What is being asked: Every line below from the one containing "s with barriers" through the one containing "def State.applyItems (s" must be transcribed exactly. Omit all lines outside that stretch.

Recorded data:
<<<<
/-- One item is applied on the non-owner; a change of an excitation range discards the thermistor samples of 1 ms (R213). -/
def State.applyItem (s : State) (i : MirrorItem) : State :=
  match i with
  | .chan c l p g e cap ft pt bt =>
    let o := (s.chan c).loop
    s.onChan c (fun x => { x with
      loop := { l with st := .released, before := if l.st = .released then l.before else l.st, vhist := o.vhist, ihist := o.ihist, vloop := o.vloop, iloop := o.iloop }
      prot := { p with twinck := x.prot.twinck, ckLatch := false }
      prog := { g with shadow := [], shLen := 0, commit := none, commitBy := none }
      eis := e, cap, flextrim := ft, proptrim := pt, baltrim := bt })
  | .excite g sc tc =>
    let s := s.onGat g (fun y => { y with scold := sc, sdiscard := if y.scold = sc then y.sdiscard else 1 })
    s.forChans (chansOf g) (fun c s =>
      let n := tc.testBit (kOf c)
      s.onMeas c (fun m => { m with tcold := n, tdiscard := if m.tcold = n then m.tdiscard else 1 }))
  | .est c e => s.onEst c (fun _ => e)
  | .counters c n eu mi me => s.onChan c (fun x => { x with cnt := n, cntNew := {}, eusedE := eu, meterImp := mi, meterExp := me })
  | .reg a v => if regMirrored a then s.setReg a v else s
  | .tenants l =>
    let (s, l) := l.foldl (fun (a : State × List Tenant) t => let r := a.1.mirrorTenant t; (r.1, a.2 ++ [r.2])) (s, [])
    { s with tenants := l }
  | .leases l => { s with leases := l }
  | .sessions l => s.onPair (fun p => { p with mSessions := l })
  | .queues l => s.onPair (fun p => { p with mQueues := l })
  | .barriers l => { s with barriers := l }
  | .bal b => { s with bal := b }
  | .meters m => { s with met := m }
  | .resume mask => s.forChans allChans (fun c s => s.onChan c (fun x => { x with resume := mask.testBit c.val }))
  | .ownerMode m => s.onPair (fun p => { p with ownerMode := m })

def State.applyItems (s : State) (l : List MirrorItem) : State := l.foldl State.applyItem s

/-- The resume area as the part that held the Pipe at LEHR entry gives it to its partner (R104) (DEDUCED, log entry 51). -/
def MirrorItem.ofResume : MirrorItem → Bool
  | .chan .. => true
  | .est .. => true
  | .resume _ => true
  | _ => false

/-- The owner begins a resync (R533): a SNAPSHOT of every item. -/
def State.startResync (s : State) : State :=
  if s.board.owner && s.board.formed && s.board.linkUp && !s.pr.unmirrored then
    let items := s.mirrorItems
    let s := s.sendZl (.snapshot items)
    (s.onPair (fun p => { p with sync := 1, resyncT := some s.now, lastItems := items })).bump 0x330018 16 16
  else s

/-! ### Drive after a takeover, a handover or a contention (Table 14-5, R537, R538, R542) -/

/-- One leader resumes under Table 14-5; `long` says that the outputs have been undriven for longer than CONHOLD (DEDUCED, log entry 51). -/
def State.resumeOne (s : State) (c : ChanNo) (long : Bool) : State :=
  let l := (s.chan c).loop
  if l.st ≠ .released ∨ !s.mayDrive c then s
  else
    let ms := s.membersOf c
    let put (s : State) (st : ChState) (con : Bool) (f : LoopSt → LoopSt) : State :=
      s.forChans ms (fun m s => (s.onLoop m (fun l => f { l with con, before := .stopped })).setSt m st .none 0)
    let sett (s : State) (dst : ChState) : State := put s .settling true (fun l => { l with settle := .takeover dst, ramp := if dst = .stopping then l.ramp else 0 })
    match l.before with
    | .softstart | .active => if long ∨ !l.con then sett s .active else (put s .active true id).takeoverGo c .active
    | .stopping => if long ∨ !l.con then sett s .stopping else (put s .stopping true id).takeoverGo c .stopping
    | .settling => put s .settling true (fun l => if long then { l with ramp := 0 } else l)
    | .resting =>
      let want := wantCon (s.chan c).cur
      if want && (long || !l.con) then sett s .resting else put s .resting want id
    | .faulted => put s .faulted false id
    | .paused => put s .paused false id
    | .stopped => put s .stopped (l.con && !long) id
    | .released => s.forChans ms (fun m s => s.driveChan m)

/-- Every channel of the part resumes. -/
def State.resumeAll (s : State) (long : Bool) : State := s.leaders.foldl (fun s c => s.resumeOne c long) s

/-- Outputs last driven at a time have been undriven for longer than CONHOLD when CON goes high 1 µs after the decision (R519, R537)
(DEDUCED, log entry 51). -/
def State.undrivenLong (s : State) : Bool :=
  match s.pr.pipeFallT with | some t => decide (s.conhold < s.now + 1000 - t) | none => true

/-- The PROGRAM events after a takeover or a handover (R296, R539): one for each leader under lease. -/
def State.programEvts (s : State) (why : Nat) : State :=
  s.leaders.foldl (fun s c =>
    if (s.lessee c.val).isSome then
      let p := (s.chan c).prog
      s.chanEvt 0xA3 c [payload [fN 0 1 p.imggen, fN 1 1 why, fN 2 2 p.live.length, fN 4 2 p.pc, fN 8 8 s.ptp]]
    else s) s

/-- The mirrored sessions and queues are served here from now on (R441, R422, Table 10-10); `loss` places the LOSS notices
(DEDUCED, log entry 51). -/
def State.adopt (s : State) (loss : Bool) : State :=
  let p := s.pr
  let qs := p.mQueues.map (fun (q : Queue) =>
    let q := if q.kind == QKind.command then q else { q with sent := q.cack, ackT := s.now }
    if loss && (q.kind == QKind.record || q.kind == QKind.event) then ({ q with noticeDue := some 1, missT0 := s.ptp, missT1 := s.ptp } : Queue).settle else q)
  let ss := p.mSessions.map (fun (x : Session) => { x with txDseq := x.txDseq + 2 ^ 20 })
  let s := { s with queues := s.queues ++ qs, sessions := s.sessions ++ ss }
  s.onPair (fun p => { p with mQueues := [], mSessions := [] })

/-- Buckets full, tables empty, levels 0 (R462). -/
def State.freshStorms (s : State) : State :=
  { s with storm := none
           tenants := s.tenants.map (fun t => { t with
             bucket0 := { level := bucketCap 0 t.qEvRate, since := s.now }, bucket1 := { level := bucketCap 1 t.qEvRate, since := s.now }
             bucket2 := { level := bucketCap 2 t.qEvRate, since := s.now }, coal := [], decim := 0, decimT := s.now, decimLoss := [], storm := none }) }

/-- PAIR_TKTIME (Table 14-16). -/
def State.tkStamp (s : State) : State := (s.setReg 0x33001C (s.ptp % 2 ^ 32)).setReg 0x330020 (s.ptp / 2 ^ 32)

/-- A takeover (R98, R537 to R540): warm or cold; one that is cold, or from SERVICE, stops every channel and ends every retry wait (DEDUCED, log
entry 51). It counts as taking the Pipe also while FENCE_IN is still high: the fall of FENCE_IN then lets the part drive (DESIGN CHOICE, log
entry 62). -/
def State.takeover (s : State) (warm : Bool) : State :=
  let long := s.undrivenLong
  let svc := decide (s.pr.ownerMode = .service)
  let s := s.onBoard (fun b => { b with
    owner := true, barred := false, fenceOut := true, pipeOut := true
    pair := { b.pair with cold := !warm, rcPrimary := true, contend := false, won := false, deadlock := false, ho := .none, arb := .none } })
  let s := s.tkStamp
  let s := if warm && !svc then s
    else s.forChans allChans (fun c s =>
      let x := s.chan c
      let waits := x.prot.retryWait
      let s := if waits then s.onProt c (fun p => { p with retryWait := false }) else s
      if x.loop.st ≠ .released then s
      else if svc then
        if stExec x.loop.before ∨ x.loop.before = .paused then (s.endProg c).onLoop c (fun l => { l with before := .stopped, con := false })
        else if waits then s.endProg c else s
      else s.onLoop c (fun l => if stExec l.before ∨ waits then { l with before := .paused } else l))
  let s := s.enterMode s.workMode 0x11 0
  let s := if warm && !svc then s.resumeAll long else s
  let s := s.settle
  let s := (s.adopt true).freshStorms
  (s.pairEvt 0).programEvts 0

/-- R535 and R536: heartbeats are missed and PIPE_IN is low on a part in TWIN, or on a part that DEADLOCK left undriven (R545); never in LEHR or
LOCKOUT (R84). -/
def State.tryTakeover (s : State) : State :=
  let p := s.pr
  if !s.optT || !s.pllOn || !p.hbMissed || s.board.pipeIn || p.noForm || s.mode.mode == .lehr || s.mode.mode == .lockout then s
  else if p.deadlock then (if s.board.fenceIn then s else s.takeover false)
  else if s.mode.mode == .twin && !p.contend then
    let fresh : Bool := match p.hbLast, p.pipeFallT with
      | some h, some f => decide (f ≤ h + 100000)
      | _, _ => false
    s.takeover (p.linkAtHb && p.syncAtHb && fresh)
  else s

/-! ### Contention (R544, R545) -/

/-- The winner of a contention holds the Pipe once PIPE_IN and FENCE_IN are low (R544). -/
def State.tryWin (s : State) : State :=
  let p := s.pr
  if !(p.contend && p.won) || !s.pllOn || s.board.pipeIn || s.board.fenceIn || s.mode.mode == .lehr || s.mode.mode == .lockout then s
  else if p.wasOwner then
    let s := s.onBoard (fun b => { b with owner := true, barred := false, pipeOut := true, pair := { b.pair with contend := false, won := false, rounds := 0 } })
    (s.resumeAll true).settle
  else
    let fresh : Bool := match p.hbLast, p.pipeFallT with
      | some h, some f => decide (f ≤ h + 100000)
      | _, _ => false
    s.takeover (p.linkAtHb && p.syncAtHb && fresh)

/-- The loser of a contention lowers its outputs and enters TWIN (R544). -/
def State.loseContention (s : State) : State :=
  let was := s.pr.wasOwner
  let s := s.cancelDeferred
  let s := s.onBoard (fun b => { b with owner := false, pipeOut := false, fenceOut := false
                                        pair := { b.pair with contend := false, won := false, rounds := 0, arb := .none, rcPrimary := false } })
  (if s.mode.mode = .twin ∨ s.mode.mode = .lehr ∨ s.mode.mode = .lockout then s else s.enterMode .twin (if was then 0x0F else 0x07) 0).settle

/-- The part wins a contention and waits for its partner's outputs to fall (DEDUCED, log entry 51). -/
def State.winContention (s : State) : State := (s.onPair (fun p => { p with won := true, arb := .none })).tryWin

/-- This part's bits of an arbitration round (Table 14-3): a part whose preference is set sends 0, then the serial number from the top. -/
def State.arbBits (s : State) : List Bool :=
  (!s.strap.testBit 0) :: (List.range 64).map (fun i => s.serial.testBit (63 - i))

/-- A part that sent 1 and sampled 0 has lost (R526). -/
def arbWon (own line : List Bool) : Bool := (own.zip line).all (fun x => !x.1 || x.2)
>>>>
Exercise solution:
  | .barriers l => { s with barriers := l }
  | .bal b => { s with bal := b }
  | .meters m => { s with met := m }
  | .resume mask => s.forChans allChans (fun c s => s.onChan c (fun x => { x with resume := mask.testBit c.val }))
  | .ownerMode m => s.onPair (fun p => { p with ownerMode := m })

def State.applyItems (s : State) (l : List MirrorItem) : State := l.foldl State.applyItem s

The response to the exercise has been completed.